Once again, so much good commonsense from people on here. I've found real-life friendship (not romance, as am spoken for!) via a message board, and the bunch of us meet in person when we can manage it. A small cautionary tale, though, which isn't concerned with the horror stories you hear about people online pretending to be who they're not, etc.
Years ago a rather naiive woman I knew fell into a long conversation with a man at a National Express coach station (or some such), while they were each waiting for their bus. They got on so well that it seemed worthwhile exchanging addresses, and they were pen-pals for some months. As she told it, they became so close that they 'pretty much fell in love' through their letters. So much so that they agreed she'd stay at his house upon her next visit to England from New Zealand. This was to be a 'no strings attached' arrangement, just to see whether a relationship was possible. The outcome was that when she got to his house in Hampshire, he pretty quickly made up his mind that they should be a couple, and she as quickly decided that they shouldn't! The 'chemistry' wasn't there for her.

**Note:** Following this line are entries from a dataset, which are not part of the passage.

-- ==== Sys2Proof/Laws/Kept09.lean ====
section
/-!
SUPPORT. What the operations and commands of these files keep: Machine/Duplex, Machine/Irq, Machine/Lease.
-/

namespace Sys2Proof.Laws

open Sys2Proof Sys2Proof.Machine

theorem setDup_kept {σ : Scope} {ρ : State} {s : State} {k : ℕ} (hk0 : Kept σ ρ s) (h101 : σ.part .dup = true) (h102 : σ.part .pins = true) (h103 : σ.part .edges = true) (h104 : σ.part .book = true) (h105 : σ.fld pDUPLEX F.DUPLEX.STS.STATE) (h106 : σ.fld pBOOK F.BOOK.DISCARD.COUNT) (h107 : σ.fld pBOOK F.BOOK.SHADOW.DROP) (h108 : σ.fld pBOOK (Fld.mk 12 12 1)) (h109 : ∀ n, σ.page (pEDGE n)) (h110 : σ.fld pBOOK F.BOOK.DISCARD_SYS.COUNT) (h111 : σ.fld pBOOK (Fld.mk 12 8 1)) (h112 : σ.fld pBOOK F.BOOK.LAPPED.COUNT) (h113 : σ.fld pBOOK (Fld.mk 12 11 1)) (h114 : σ.fld pBOOK (drainSeq DrainId.dma)) (h115 : σ.fld pBOOK (drainSeq DrainId.twin)) (h116 : σ.fld pBOOK (drainSeq DrainId.ring)) (h117 : σ.fld pBOOK (Fld.mk 12 9 1)) (h118 : σ.fld pDUPLEX F.DUPLEX.STS.SYNCED) :
    Kept σ ρ (State.setDup s k) := by
  unfold State.setDup
  exact Kept.cut (fun k5 => Kept.ite (set_kept (k5) h118) (k5)) (syncDrains_kept (shadowSync_kept (Kept.dup (set_kept (hk0) h105) h101) h102 h103 h104 h106 h107 h108 h109 h110 h111) h104 h112 h113 h114 h115 h116 h117)

theorem dupStart_kept {σ : Scope} {ρ : State} {s : State} (hk0 : Kept σ ρ s) (h101 : σ.part .dup = true) (h102 : σ.part .pins = true) (h103 : σ.part .edges = true) (h104 : σ.part .book = true) (h105 : σ.fld pDUPLEX F.DUPLEX.STS.STATE) (h106 : σ.fld pBOOK F.BOOK.DISCARD.COUNT) (h107 : σ.fld pBOOK F.BOOK.SHADOW.DROP) (h108 : σ.fld pBOOK (Fld.mk 12 12 1)) (h109 : ∀ n, σ.page (pEDGE n)) (h110 : σ.fld pBOOK F.BOOK.DISCARD_SYS.COUNT) (h111 : σ.fld pBOOK (Fld.mk 12 8 1)) (h112 : σ.fld pBOOK F.BOOK.LAPPED.COUNT) (h113 : σ.fld pBOOK (Fld.mk 12 11 1)) (h114 : σ.fld pBOOK (drainSeq DrainId.dma)) (h115 : σ.fld pBOOK (drainSeq DrainId.twin)) (h116 : σ.fld pBOOK (drainSeq DrainId.ring)) (h117 : σ.fld pBOOK (Fld.mk 12 9 1)) (h118 : σ.fld pDUPLEX F.DUPLEX.STS.SYNCED) :
    Kept σ ρ (State.dupStart s) := by
  unfold State.dupStart
  exact Kept.dup (setDup_kept (hk0) h101 h102 h103 h104 h105 h106 h107 h108 h109 h110 h111 h112 h113 h114 h115 h116 h117 h118) h101

theorem dupOn_kept {σ : Scope} {ρ : State} {s : State} (hk0 : Kept σ ρ s) (h101 : σ.part .dup = true) (h102 : σ.part .pins = true) (h103 : σ.part .edges = true) (h104 : σ.part .book = true) (h105 : σ.fld pDUPLEX F.DUPLEX.STS.STATE) (h106 : σ.fld pBOOK F.BOOK.DISCARD.COUNT) (h107 : σ.fld pBOOK F.BOOK.SHADOW.DROP) (h108 : σ.fld pBOOK (Fld.mk 12 12 1)) (h109 : ∀ n, σ.page (pEDGE n)) (h110 : σ.fld pBOOK F.BOOK.DISCARD_SYS.COUNT) (h111 : σ.fld pBOOK (Fld.mk 12 8 1)) (h112 : σ.fld pBOOK F.BOOK.LAPPED.COUNT) (h113 : σ.fld pBOOK (Fld.mk 12 11 1)) (h114 : σ.fld pBOOK (drainSeq DrainId.dma)) (h115 : σ.fld pBOOK (drainSeq DrainId.twin)) (h116 : σ.fld pBOOK (drainSeq DrainId.ring)) (h117 : σ.fld pBOOK (Fld.mk 12 9 1)) (h118 : σ.fld pDUPLEX F.DUPLEX.STS.SYNCED) :
    Kept σ ρ (State.dupOn s) := by
  unfold State.dupOn
  exact Kept.ite (hk0) (dupStart_kept (hk0) h101 h102 h103 h104 h105 h106 h107 h108 h109 h110 h111 h112 h113 h114 h115 h116 h117 h118)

However, he wouldn't leave her alone, and even (she told me) followed her to the loo. The advance agreement had been 'separate beds', but his interpretation of this was a single bed for her made up in his room.
A 'rescue committee' was convened, and a group of us got her away from him, staying with various of us until she went back to NZ. So, she rather misjudged the situation and her pen-pal's plan, and had no fall-back of her own for the event of needing a 'Plan B'. There is a sequel, but it's not relevant to this thread!